Activity: What lines of the data below hold "Bool"? Show them.

Items from a data source
^^^^^^^^^^^^^^^^

-- ==== Sys2Proof/WellFormed.lean ====
section
/-! DEFINITION. The operand checks the spec states for an instruction as syntax. Checks that depend on the state
(page range, buffer length against the geometry, capacity) are faults of the meanings, not syntax. -/

namespace Sys2Proof

/-- `1 ≤ n_cmd ≤ len(frame)` for a write (R172); a command list of length at least 1 for a read (R173). -/
def TransferBody.wf : TransferBody → Bool
  | .write frame nCmd => decide (1 ≤ nCmd) && decide (nCmd ≤ frame.length)
  | .read cmd _ => decide (1 ≤ cmd.length)

/-- The operand ranges of R125 (`n_cmd ≥ 1`), R172, R173, R178 (3 bytes) and R182. -/
def Instr.wf : Instr → Bool
  | .teWrite nCmd _ => decide (1 ≤ nCmd)
  | .teRead nCmd _ => decide (1 ≤ nCmd)
  | .issueWrite frame nCmd => (TransferBody.write frame nCmd).wf
  | .issueRead cmd nResp => (TransferBody.read cmd nResp).wf
  | .decodeId id => decide (id.length = 3)
  | .deviceOp body _ => body.wf
  | .identifyFrame _ | .readStatusFrame _ | .fastReadFrame _ _ | .pageProgramFrame _ _ | .pageEraseFrame _
  | .chipEraseFrame | .blockEraseFrame _ | .bufferWriteFrame _ _ | .bufferReadFrame _ _ | .bufferToMainFrame _
  | .mainToBufferFrame _ | .powerDownFrame | .resumeFrame | .pageSizePow2Frame | .busStep | .byteComplete
  | .waitReady | .identify | .pageOffset _ | .erasePage _ | .eraseChip | .programPage _ _ | .eraseBlocks _ _
  | .programBlocks _ _ _ | .readBytes _ _ | .powerDown | .resume | .reprogramPageSize | .init | .deviceExchange _
  | .commit | .deviceComplete => true

end Sys2Proof
end

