-- ==== Sys2Proof/Certificates/Slice0/Obligations.lean ====
section
/-! DEFINITION. The statements about the model, each from the spec's numbered rules. Every statement about a next state
holds for every configuration, since `cfg` is a field of the state it quantifies over. -/

open Sys2Proof Sys2Proof.Machine

/-! ### Encoding -/

/-- Words written out from 30_encoding.md section 3 at the informative opcodes decode to the frames they stand for. -/
def Obligations.SpecWordsDecode : Prop :=
  ∀ p ∈ ([([0x9F, 0xFF, 0xFF, 0xFF], .identifyFrame 3),
      ([0xD7, 0xFF], .readStatusFrame 1),
      ([0x0B, 0x00, 0x03, 0x00, 0xFF, 0xFF, 0xFF], .fastReadFrame 0x000300 2),
      ([0x82, 0x00, 0x01, 0x00, 0xAA, 0x55], .pageProgramFrame 0x000100 [0xAA, 0x55]),
      ([0x81, 0x07, 0xFF, 0x00], .pageEraseFrame 0x07FF00),
      ([0xC7, 0x94, 0x80, 0x9A], .chipEraseFrame),
      ([0x53, 0x7F, 0xFC, 0x00], .mainToBufferFrame 0x7FFC00),
      ([0xB9], .powerDownFrame),
      ([0x3D, 0x2A, 0x80, 0xA6], .pageSizePow2Frame)] : List (List Byte × Instr)),
    decode Config.informative p.1 = .ok p.2

/-- R101, R102, R120: every frame, with every operand at every value, is encoded, and the device's decoder reads it
back, at every configuration whose first bytes are distinct. -/
def Obligations.EncodedFramesDecodeBack : Prop :=
  ∀ (c : Config) (i : Instr), c.firstBytesDistinct = true → i.isFrame = true →
    ∃ f, encode c i = some f ∧ decode c f = .ok i

/-- R242: a committed frame with an unknown first byte, or a 4-byte sequence with a wrong byte, faults
`UnknownCommand`, and the fault is recorded on the state before the step. That a sequence cut short is broken only by a
wrong byte is the model's reading (log 9). -/
def Obligations.UnknownFramesFault : Prop :=
  ∀ (s : State) (op : Byte) (rest : List Byte), s.cfg.devPresent = true → s.cfg.firstBytesDistinct = true →
    s.dev.frame = op :: rest →
    (op ∉ s.cfg.firstBytes ∨
      (op = s.cfg.seqChipErase.s0 ∧
        rest.take 3 ≠ [s.cfg.seqChipErase.s1, s.cfg.seqChipErase.s2, s.cfg.seqChipErase.s3].take rest.length) ∨
      (op = s.cfg.seqPow2.s0 ∧
        rest.take 3 ≠ [s.cfg.seqPow2.s1, s.cfg.seqPow2.s2, s.cfg.seqPow2.s3].take rest.length)) →
    exec .commit s = .next (recordFault .unknownCommand s)

/-- R243: a frame shorter than its format's head or longer than its fixed length faults `MalformedFrame`. For a
4-byte sequence that is so far right but too short or too long this is the model's reading (log 9). -/
def Obligations.MalformedFramesFault : Prop :=
  ∀ (s : State) (op : Byte) (rest : List Byte), s.cfg.devPresent = true → s.cfg.firstBytesDistinct = true →
    s.dev.frame = op :: rest →
    ((op ∈ [s.cfg.opcPowerDown, s.cfg.opcResume] ∧ rest ≠ []) ∨
      (op ∈ [s.cfg.opcPageErase, s.cfg.opcBlockErase, s.cfg.opcBufToMainErase, s.cfg.opcMainToBuf] ∧
        rest.length ≠ 3) ∨
      (op ∈ [s.cfg.opcProgThruBuf, s.cfg.opcBufWrite] ∧ rest.length < 3) ∨
      (op ∈ [s.cfg.opcFastRead, s.cfg.opcBufRead] ∧ rest.length < 4) ∨
      (op = s.cfg.seqChipErase.s0 ∧ rest.length ≠ 3 ∧
        rest.take 3 = [s.cfg.seqChipErase.s1, s.cfg.seqChipErase.s2, s.cfg.seqChipErase.s3].take rest.length) ∨
      (op = s.cfg.seqPow2.s0 ∧ rest.length ≠ 3 ∧
        rest.take 3 = [s.cfg.seqPow2.s1, s.cfg.seqPow2.s2, s.cfg.seqPow2.s3].take rest.length)) →
    exec .commit s = .next (recordFault .malformedFrame s)

/-! ### The step -/

/-- A step runs the fetched instruction: where the next move is an agent's and the agent has an instruction, `step` is
`exec` of that instruction on the state with the move used up. The FCL's instruction is the operation at `fcl.pc`
(R67); the shifter's, the handler's and the device's are BUS_STEP, BYTE_COMPLETE and DEVICE_COMPLETE exactly when
R141, R270 and R225 enable them. -/
def Obligations.StepRunsTheFetchedInstruction : Prop :=
  (∀ (s : State) (a : Agent) (i : Instr), s.cfg.firstBytesDistinct = true → s.faults = [] →
    nextMove s = some (.agent a) → fetch a (consumeMove s) = some i → step s = exec i (consumeMove s)) ∧
  (∀ (s : State) (i : Instr), fetch .fcl s = some i ↔
    s.fg = .running ∧ i.isFclOp = true ∧ ∃ n, s.fcl.pc = some ⟨i, n⟩) ∧
  (∀ (s : State) (i : Instr), fetch .bus s = some i ↔ i = .busStep ∧ ∃ b, s.bus.state = .shifting b) ∧
  (∀ (s : State) (i : Instr), fetch .handler s = some i ↔
    i = .byteComplete ∧ s.bus.irqPending = true ∧ s.fg = .asleep ∧ s.bus.state = .ready) ∧
  (∀ (s : State) (i : Instr), fetch .device s = some i ↔ i = .deviceComplete ∧ s.dev.busy = true)

/-- R222: COMMIT of a frame that decodes to `i` is `exec i` on the state with the frame taken; where that faults, the
fault is recorded on the state before the commit. An empty frame has no effect. -/
def Obligations.CommitRunsTheDecodedFrame : Prop :=
  (∀ (s t : State) (i : Instr), s.cfg.devPresent = true → s.faults = [] → decode s.cfg s.dev.frame = .ok i →
    exec i { s with dev := { s.dev with frame := [] } } = .next t →
    exec .commit s = .next (if t.faults = [] then t else { s with faults := t.faults })) ∧
  (∀ (s : State), s.dev.frame = [] → exec .commit s = .next s) ∧
  (∀ (s : State), s.cfg.devPresent = true → s.cfg.firstBytesDistinct = true → DeviceIdle s →
    s.dev.frame = [s.cfg.opcPowerDown] →
    exec .commit s = .next { s with dev := { s.dev with frame := [], power := .poweredDown } })
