/-! ### writeArrayBusy -/

@[simp] theorem writeArrayBusy_cfg (m : Memory) (s : State) : (writeArrayBusy m s).cfg = s.cfg := rfl
@[simp] theorem writeArrayBusy_desc (m : Memory) (s : State) : (writeArrayBusy m s).desc = s.desc := rfl
@[simp] theorem writeArrayBusy_tx (m : Memory) (s : State) : (writeArrayBusy m s).tx = s.tx := rfl
@[simp] theorem writeArrayBusy_rx (m : Memory) (s : State) : (writeArrayBusy m s).rx = s.rx := rfl
@[simp] theorem writeArrayBusy_fg (m : Memory) (s : State) : (writeArrayBusy m s).fg = s.fg := rfl
@[simp] theorem writeArrayBusy_bus (m : Memory) (s : State) : (writeArrayBusy m s).bus = s.bus := rfl
@[simp] theorem writeArrayBusy_cs (m : Memory) (s : State) : (writeArrayBusy m s).cs = s.cs := rfl
@[simp] theorem writeArrayBusy_fcl (m : Memory) (s : State) : (writeArrayBusy m s).fcl = s.fcl := rfl
@[simp] theorem writeArrayBusy_trace (m : Memory) (s : State) : (writeArrayBusy m s).trace = s.trace := rfl
@[simp] theorem writeArrayBusy_faults (m : Memory) (s : State) : (writeArrayBusy m s).faults = s.faults := rfl
@[simp] theorem writeArrayBusy_env (m : Memory) (s : State) : (writeArrayBusy m s).env = s.env := rfl
@[simp] theorem writeArrayBusy_calls (m : Memory) (s : State) : (writeArrayBusy m s).calls = s.calls := rfl
@[simp] theorem writeArrayBusy_draws (m : Memory) (s : State) : (writeArrayBusy m s).draws = s.draws := rfl

/-! ### clearFrame -/

@[simp] theorem clearFrame_cfg (s : State) : (clearFrame s).cfg = s.cfg := rfl
@[simp] theorem clearFrame_desc (s : State) : (clearFrame s).desc = s.desc := rfl
@[simp] theorem clearFrame_tx (s : State) : (clearFrame s).tx = s.tx := rfl
@[simp] theorem clearFrame_rx (s : State) : (clearFrame s).rx = s.rx := rfl
@[simp] theorem clearFrame_fg (s : State) : (clearFrame s).fg = s.fg := rfl
@[simp] theorem clearFrame_bus (s : State) : (clearFrame s).bus = s.bus := rfl
@[simp] theorem clearFrame_cs (s : State) : (clearFrame s).cs = s.cs := rfl
@[simp] theorem clearFrame_fcl (s : State) : (clearFrame s).fcl = s.fcl := rfl
@[simp] theorem clearFrame_trace (s : State) : (clearFrame s).trace = s.trace := rfl
@[simp] theorem clearFrame_faults (s : State) : (clearFrame s).faults = s.faults := rfl
@[simp] theorem clearFrame_env (s : State) : (clearFrame s).env = s.env := rfl
@[simp] theorem clearFrame_calls (s : State) : (clearFrame s).calls = s.calls := rfl
@[simp] theorem clearFrame_draws (s : State) : (clearFrame s).draws = s.draws := rfl

/-! ### consumeMove -/

@[simp] theorem consumeMove_cfg (s : State) : (consumeMove s).cfg = s.cfg := rfl
@[simp] theorem consumeMove_desc (s : State) : (consumeMove s).desc = s.desc := rfl
@[simp] theorem consumeMove_tx (s : State) : (consumeMove s).tx = s.tx := rfl
@[simp] theorem consumeMove_rx (s : State) : (consumeMove s).rx = s.rx := rfl
@[simp] theorem consumeMove_fg (s : State) : (consumeMove s).fg = s.fg := rfl
@[simp] theorem consumeMove_bus (s : State) : (consumeMove s).bus = s.bus := rfl
@[simp] theorem consumeMove_cs (s : State) : (consumeMove s).cs = s.cs := rfl
@[simp] theorem consumeMove_fcl (s : State) : (consumeMove s).fcl = s.fcl := rfl
@[simp] theorem consumeMove_dev (s : State) : (consumeMove s).dev = s.dev := rfl
@[simp] theorem consumeMove_trace (s : State) : (consumeMove s).trace = s.trace := rfl
@[simp] theorem consumeMove_faults (s : State) : (consumeMove s).faults = s.faults := rfl
@[simp] theorem consumeMove_calls (s : State) : (consumeMove s).calls = s.calls := rfl
@[simp] theorem consumeMove_draws (s : State) : (consumeMove s).draws = s.draws := rfl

^^^^^^^^^^^^^^^^

Task output:
def TransferBody.wf : TransferBody → Bool
def Instr.wf : Instr → Bool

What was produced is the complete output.